- ICH GCP
- US Clinical Trials Registry
- Clinical Trial NCT07688356
Belvarafenib for CNS Efficacy in Patients With BRAF-Altered Solid Tumors
An Exploratory Phase 2 Study for Evaluating CNS Efficacy of Belvarafenib in Patients With BRAF-Altered Solid Tumors
This is a Phase 2, open-label, single-arm clinical study designed to evaluate the efficacy and safety of Belvarafenib in patients with BRAF-altered primary brain tumors (Cohort 1) and metastatic brain tumors (Cohort 2). Eligible patients are those with a confirmed BRAF alteration identified by next-generation sequencing (NGS).
Patients who meet the eligibility criteria will receive a detailed explanation of the study, including its purpose, procedures, potential benefits, and risks. Only patients who voluntarily provide written informed consent will be enrolled.

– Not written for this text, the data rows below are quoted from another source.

@[simp] theorem State.countPath_parts (s : State) (g b t : Nat) (x : Block) (y : Thread) :
   (∀ i, (s.countPath g b t x y).host i = s.host i) ∧ (∀ i, (s.countPath g b t x y).cell i = s.cell i) ∧
    (∀ i, (s.countPath g b t x y).ochre i = s.ochre i) ∧ (∀ i, (s.countPath g b t x y).ring i = s.ring i) ∧
    (∀ cid, (s.countPath g b t x y).ctx cid = s.ctx cid) ∧ (∀ i, (s.countPath g b t x y).root i = s.root i) ∧
    (∀ i j, (s.countPath g b t x y).qp i j = s.qp i j) ∧ (∀ i, (s.countPath g b t x y).link i = s.link i) ∧
    (∀ i, (s.countPath g b t x y).port i = s.port i) ∧ (∀ i, (s.countPath g b t x y).gust i = s.gust i) ∧
    (∀ i, (s.countPath g b t x y).reg i = s.reg i) ∧ (∀ i, (s.countPath g b t x y).shadowOf i = s.shadowOf i) ∧
    (∀ i, (s.countPath g b t x y).so i = s.so i) ∧ (∀ i, (s.countPath g b t x y).soOwner i = s.soOwner i) ∧
    (∀ i, (s.countPath g b t x y).soBroken i = s.soBroken i) ∧ (∀ i, (s.countPath g b t x y).owner i = s.owner i) ∧
    (∀ i, (s.countPath g b t x y).chan i = s.chan i) ∧ (∀ i j, (s.countPath g b t x y).band i j = s.band i j) ∧
    (∀ i, (s.countPath g b t x y).readByte i = s.readByte i) ∧ (∀ i, (s.countPath g b t x y).dirEntry i = s.dirEntry i) := by
  obtain ⟨x0, x1, h⟩ := State.countPath_only s g b t x y
  rw [h]
  exact ⟨fun _ => rfl, fun _ => rfl, fun _ => rfl, fun _ => rfl, fun _ => rfl, fun _ => rfl, fun _ _ => rfl, fun _ => rfl, fun _ => rfl, fun _ => rfl, fun _ => rfl, fun _ => rfl, fun _ => rfl, fun _ => rfl, fun _ => rfl, fun _ => rfl, fun _ => rfl, fun _ _ => rfl, fun _ => rfl, fun _ => rfl⟩

/-! ### What the cells are after the shared operations -/

@[simp] theorem State.retire_cell (s : State) (g rd h : Nat) (v : DWord) :
    (s.retire g rd v).cell h = if h = g then { s.cell g with core := (s.cell g).core.retire rd v 4 } else s.cell h :=
  State.setCell_cell ..

@[simp] theorem State.clearHalt_ochre (s : State) (g d : Nat) :
    (s.clearHalt g).ochre d =
      if d = g / 64 then { s.ochre d with dbgHalt := (s.ochre d).dbgHalt &&& ~~~(1 <<< (g % 64) : DWord) } else s.ochre d := by
  unfold State.clearHalt
  simp only [State.setOchre_ochre]
  by_cases e : d = g / 64 <;> simp [e]

theorem State.endItem_cell_ne (s : State) (g h : Nat) (st : Status) (e : h ≠ g) : (s.endItem g st).cell h = s.cell h := by
  unfold State.endItem
  dsimp only
  split
  · rfl
  · split
    · rfl
    · simp [e]

@[simp] theorem State.endItem_cell_mem (s : State) (g h : Nat) (st : Status) : ((s.endItem g st).cell h).mem = (s.cell h).mem := by
  unfold State.endItem
  dsimp only
  split
  · rfl
  · split
    · rfl
    · by_cases e : h = g <;> simp [e]

/-- The item of the cell after it ends. -/
theorem State.endItem_job (s : State) (g : Nat) (j : Job) (st : Status) (h : (s.cell g).job = some j) (h1 : j.ended = none) :
    ((s.endItem g st).cell g).job = some { j with ended := some st } := by
  rw [State.endItem_runs s g j st h h1]
  simp
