-- ==== Sys2Proof/Tests/Slice0.lean ====
section
/-! SUPPORT. The model's own tests: refused operands, witnesses for the hypotheses of the statements with what the step then
answers, and single steps on small states. Expected values come from the rules named, by hand. -/

set_option Elab.async false

namespace Sys2Proof.Machine

/-- The outcome is a next state of which p holds. -/
def answers (o : Host.Outcome State Fault Refusal) (p : State → Bool) : Bool :=
  match o with
  | .next t => p t
  | _ => false

/-- Host core c issues its next instruction at once, as a Boolean. -/
def tReady (s : State) (c : HostId) : Bool := s.hostRuns c && s.hostFree c && !(s.host c).barrier && (s.host c).buffer.isEmpty

theorem hostReady_of_tReady (s : State) (c : HostId) (h : tReady s c = true) : s.hostReady c := by
  simpa [tReady, State.hostReady, and_assoc] using h

/-! ### Refused operands: each check of WellFormed refuses a command -/

theorem test_wf_latch : (Instr.lowHalfReadLatch 0 0 5).wf = false ∧ (Instr.lowHalfReadLatch 0 0 0).wf = false := by decide
theorem test_wf_item : (Instr.workItemEnd 0 16777216).wf = false ∧ (Instr.workItemTimeout 0 16777216).wf = false := by decide
theorem test_wf_matrix_thread : (Instr.gmma 0 0 1024 0).wf = false ∧ (Instr.gmld 0 0 1024 0).wf = false ∧
    (Instr.gdrain 0 0 1024 0).wf = false := by decide
theorem test_wf_group_thread : (Instr.bar 0 0 1024 0).wf = false ∧ (Instr.gsync 0 0 1024 0).wf = false ∧
    (Instr.gvote 0 0 1024 0).wf = false ∧ (Instr.gshfl 0 0 1024 0).wf = false ∧ (Instr.exit 0 0 1024 0).wf = false := by decide
theorem test_wf_sync_thread : (Instr.soadd 0 0 1024 0).wf = false ∧ (Instr.sowait 0 0 1024 0).wf = false ∧
    (Instr.soread 0 0 1024 0).wf = false ∧ (Instr.tfence 0 0 1024 0).wf = false := by decide
theorem test_wf_atomic_thread : (Instr.atomg 0 0 1024 0).wf = false ∧ (Instr.atomb 0 0 1024 0).wf = false := by decide
theorem test_wf_group : (Instr.eGroupStall 0 0 32).wf = false := by decide
theorem test_wf_thread_load : (Instr.threadLoad 0 0 1024 true false .b4 0 0).wf = false ∧
    (Instr.threadLoad 0 0 0 true false .b4 256 0).wf = false ∧ (Instr.threadLoad 0 0 0 true false .b4 0 256).wf = false := by decide
theorem test_wf_thread_store : (Instr.threadStore 0 0 1024 true .b4 0 0).wf = false ∧
    (Instr.threadStore 0 0 0 true .b4 256 0).wf = false ∧ (Instr.threadStore 0 0 0 true .b4 0 256).wf = false := by decide
theorem test_wf_lake : (Instr.lakeWayClean 0 49152 0).wf = false ∧ (Instr.lakeWayClean 0 0 16).wf = false := by decide
theorem test_wf_band : (Instr.bandZeroed 0 128).wf = false ∧ (Instr.rowSoftRepair 0 128 0 true).wf = false := by decide
theorem test_wf_lane : (Instr.hbmLaneFailure 0 80).wf = false ∧ (Instr.isobarLaneFailure 0 8).wf = false ∧
    (Instr.isobarPortTrained 0 9).wf = false := by decide
theorem test_wf_inv : (Instr.xltInv 0 0 (List.replicate 31 0)).wf = false := by decide
theorem test_wf_walk : (Instr.translationWalk 0 0 0 10).wf = false := by decide
theorem test_wf_ring : (Instr.ringConfigWrite 0 0x1C 0).wf = false ∧ (Instr.ringConfigWrite 0 2 0).wf = false := by decide
theorem test_wf_mmio : (Instr.mmioAccess (.host 0) 0 (List.replicate 9 0) 8 .refused).wf = false ∧
    (Instr.mmioAccess (.host 0) 0 [] 9 .refused).wf = false := by decide
theorem test_wf_prepare : (Instr.prepare 1 1048576 0 ⟨0, false⟩ 0).wf = false := by decide
theorem test_wf_activity : (Instr.activityEstimate 0 1025).wf = false ∧ (Instr.droop 0 128).wf = false ∧
    (Instr.droopRecovery 0 128).wf = false := by decide
theorem test_wf_poll : (Instr.thermalPoll (List.replicate 17 0) (List.replicate 12 0)).wf = false ∧
    (Instr.thermalPoll (List.replicate 18 0) (List.replicate 11 0)).wf = false := by decide
theorem test_wf_export : (Instr.exportTenant 0 61441).wf = false := by decide
theorem test_wf_window : (Instr.mcWinRead 67108864 1).wf = false ∧ (Instr.mcWinWrite 67108864 [0]).wf = false := by decide

/-! ### Small states -/

/-- Cell 0 as given, everything else at reset. -/
def tCell (c : Cell) : State := { State.reset with cells := [(0, c)] }

/-- A slot whose 64 bytes are the little-endian bytes of a number. -/
def tSlot (n : Nat) : List Byte := leBytes 64 n

/-- Command 0 of ring 0, CID 0, in a stage, with its slots. -/
def tCmd (st : CmdStage) (slots : List (List Byte)) : Cmd :=
  { ring := 0, seq := 0, cid := 0, slots := slots, stage := st, status := 0, strict := false, params := [], total := 4, next := 0,
    ended := 0, ok := 0, firstBad := none, partWrites := false, ctxFault := false, longOvf := false, stopped := false, obs := none,
    tint := none, counts := [], startTime := 0, recTime := 0, passed := decide (st ≠ .waiting), moved := 0, sealBad := false, due := [],
    sent := false, stall := none }

/-- Item 0 of that command. -/
def tJob : Job := { ring := 0, seq := 0, index := 0, kind := .item, cid := 0, ended := none }

/-- A running item on cell 0 with its core's registers. -/
def tItem (x : Tab DWord) : State := tCell { Cell.reset with job := some tJob, core := { ControlCore.reset with x := x } }

/-- A CELL command's slot: ENTRY 0x1000, ARG 7, cells 0 and 1, 4 items, 64 KiB of L1 and 16 KiB block-local (13 R270). -/
def tCellSlot : List Byte := tSlot (1 + 0x1000 * 2 ^ 128 + 7 * 2 ^ 192 + 3 * 2 ^ 256 + 4 * 2 ^ 320 + 5 * 2 ^ 352)

/-! ### 05 -/

theorem witness_StepRunsFrontCommand : ({ State.reset with pending := [Instr.quotaAdmission] } : State).pending = [.quotaAdmission] := rfl

/-- R104, R98: the item goes to cell 0; with cell 0 occupied to cell 1. -/
theorem witness_WorkItemLifecycle_dispatch :
    let c := tCmd .running [tCellSlot]
    let s := { State.reset with cmds := [c] }
    s.phase = .up ∧ s.handsOut 0 0 = some c ∧ c.opcode ≠ 2 ∧ ((s.cellSet c).find? fun g => (s.cell g).idle) = some 0 ∧
    answers (exec (.dispatchWorkItem 0 0) s) (fun t => (t.cell 0).job = some tJob ∧ (t.cell 1).job = none ∧
      (t.cmd 0 0).map Cmd.next = some 1) = true := by decide +kernel

/-- R90: the entry, the argument registers and the stack pointer below the L1 and block-local regions. -/
theorem witness_WorkItemLifecycle_start :
    let c := tCmd .running [tCellSlot]
    let s := { tCell { Cell.reset with job := some { tJob with index := 3 }, core := { ControlCore.reset with wait := .zeroing } } with cmds := [c] }
    s.phase = .up ∧ (s.cell 0).job = some { tJob with index := 3 } ∧ (s.cell 0).core.wait = .zeroing ∧ s.cmd 0 0 = some c ∧
    (s.cell 0).part.l1 ≤ c.partition.l1 ∧
    answers (exec (.workItemStart 0) s) (fun t => (t.cell 0).core.pc = 0x1000 ∧ (t.cell 0).core.get 10 = 3 ∧ (t.cell 0).core.get 11 = 7 ∧
      (t.cell 0).core.get 2 = 0xFFFFFFFFFFE00000 + (2097152 - 65536 - 16384) ∧ (t.cell 0).core.get 1 = 0) = true := by decide +kernel

/-- R95: the time limit. -/
theorem witness_WorkItemLifecycle_timeout :
    let s := tItem []
    s.phase = .up ∧ (s.cell 0).job = some tJob ∧ tJob.ended = none ∧ (s.cell 0).core.wait ≠ .zeroing ∧ (s.cell 0).core.wait ≠ .halted ∧
    answers (exec (.workItemTimeout 0 0) s) (fun t => (t.cell 0).job = some { tJob with ended := some stTimeout }) = true := by decide +kernel

/-- R104: the last item to end lets its command finish. -/
theorem witness_WorkItemLifecycle_end :
    let c := { tCmd .running [tCellSlot] with next := 4, ended := 3, ok := 3 }
    let s := { tCell { Cell.reset with job := some { tJob with ended := some stOk } } with cmds := [c] }
    s.phase = .up ∧ (s.cell 0).job = some { tJob with ended := some stOk } ∧ s.cmd 0 0 = some c ∧
    answers (exec (.workItemEnd 0 0) s) (fun t => (t.cell 0).job = none ∧
      (t.cmd 0 0).map (fun d => (d.stage, d.ended, d.ok)) = some (.finished, 4, 4)) = true := by decide +kernel

theorem witness_CoresRetireTrapAndHalt_runs : State.coreRuns (tItem []) 0 tJob ∧ (tItem []).unlocked 1 = false := by
  unfold State.coreRuns; decide +kernel

/-- R431: CSRRS x5, cycle, x0 retires with the counter; R91: funct7 1 with funct3 0 traps. -/
theorem witness_CoresRetireTrapAndHalt_words :
    let s := tCell { Cell.reset with job := some tJob, core := { ControlCore.reset with instret := 41 } }
    zicntrRead 0xC02022F3 = some (5, .instret) ∧ zicntrRead 0x0200000B = none ∧ customInstr 0 0x0200000B = none ∧
    answers (exec (.illegalInstruction ⟨0, 0xC02022F3⟩) s) (fun t => (t.cell 0).core.get 5 = 41 ∧ (t.cell 0).core.pc = 4) = true ∧
    answers (exec (.illegalInstruction ⟨0, 0x0200000B⟩) s) (fun t => (t.cell 0).job.bind Job.ended = some stFormat) = true := by decide +kernel

/-- R88, R91: words of RV64IMC written out: ADDI x1, x0, 5; C.LI x10, 5 (with what follows it); a row of the table; BEQ x0, x0, 8; JALR
x1, 3(x2) clears bit 0 of its target; MULH x3, x1, x2 of -1 and -1; DIVU by 0. -/
theorem witness_CoresRetireTrapAndHalt_plain :
    let s := tItem [(1, 0xFFFFFFFFFFFFFFFF), (2, 0xFFFFFFFFFFFFFFFF)]
    let z := tItem [(1, 7), (2, 0)]
    let runs := fun (s : State) (w : Word) (p : ControlCore → Bool) => answers (exec (.illegalInstruction ⟨0, w⟩) s) (fun t => p (t.cell 0).core ∧ (t.cell 0).core.instret = 1)
    coreWordKind 0 0x00500093 = .plain (.opImm .add false 1 0 5) 4 ∧ coreWordKind 0 0xFFFF4515 = .plain (.opImm .add false 10 0 5) 2 ∧
    coreWordKind 0 0x0000000B = .ownRow ∧ coreWordKind 0 0x0200000B = .illegal ∧ coreWordKind 0 0xC02022F3 = .counter 5 .instret ∧
    coreWordKind 0 0x00000000 = .illegal ∧
    runs s 0x00500093 (fun k => k.get 1 = 5 ∧ k.pc = 4) = true ∧ runs s 0xFFFF4515 (fun k => k.get 10 = 5 ∧ k.pc = 2) = true ∧
    runs s 0x00000463 (fun k => k.pc = 8) = true ∧ runs s 0x003100E7 (fun k => k.pc = 2 ∧ k.get 1 = 4) = true ∧
    runs s 0x022091B3 (fun k => k.get 3 = 0) = true ∧ runs z 0x0220D1B3 (fun k => k.get 3 = 0xFFFFFFFFFFFFFFFF) = true ∧
    answers (exec (.illegalInstruction ⟨0, 0x0000000B⟩) s) (fun t => (t.cell 0).core.pc = 0 ∧ (t.cell 0).job = some tJob) = true := by decide +kernel

/-- R430: a parcel changed while an item runs may be stale until FENCE.I. -/
theorem witness_CoresRetireTrapAndHalt_fence :
    let s := { tItem [] with older := [(0x400000, 7)] }
    answers (exec (.fenceI 0) s) (fun t => (t.cell 0).core.fenced = 1 ∧ (t.cell 0).core.pc = 4) = true := by decide +kernel

/-- R91: words written out from the table: EMAT x5, x6; EVEC x5, x1, x2; EVEC2 x5, x1, x2, x3; ESTR x5, x1; EWAIT x4, x0, x2;
ESIG x1, x2; EWSO x4, x1, x2; EFENCE 2; EDONE x10. -/
theorem test_engine_words :
    customInstr 7 0b00000000000000110000001010001011 = some (.emat 7 5 6) ∧
    customInstr 7 0b00000000001000001001001010001011 = some (.evec 7 5 1 2) ∧
    customInstr 7 0b00011000001000001001001010101011 = some (.evec2 7 5 1 2 3) ∧
    customInstr 7 0b00000000000000001010001010001011 = some (.estr 7 5 1) ∧
    customInstr 7 0b00000000001000000011001000001011 = some (.ewait 7 4 0 2) ∧
    customInstr 7 0b00000000001000001100000000001011 = some (.esig 7 1 2) ∧
    customInstr 7 0b00000000001000001101001000001011 = some (.ewso 7 4 1 2) ∧
    customInstr 7 0b00000100000000000110000000001011 = some (.efence 7 2) ∧
    customInstr 7 0b00000000000001010111000000001011 = some (.edone 7 10) ∧
    customInstr 7 0b00000110000000000110000000001011 = none ∧ customInstr 7 0b00011010001000001001001010101011 = none := by decide +kernel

All enrolled patients will receive Belvarafenib monotherapy at a dose of 450 mg twice daily (BID). The study drug will be taken orally within 30 minutes after meals with at least 200 mL of water, preferably at approximately 12-hour intervals each day. One treatment cycle is defined as 28 consecutive days of continuous dosing without a planned treatment break. Patients will receive treatment for six cycles (approximately six months) as the initial treatment period. Treatment may be extended or discontinued earlier at the investigator's discretion based on clinical benefit, disease status, and tolerability.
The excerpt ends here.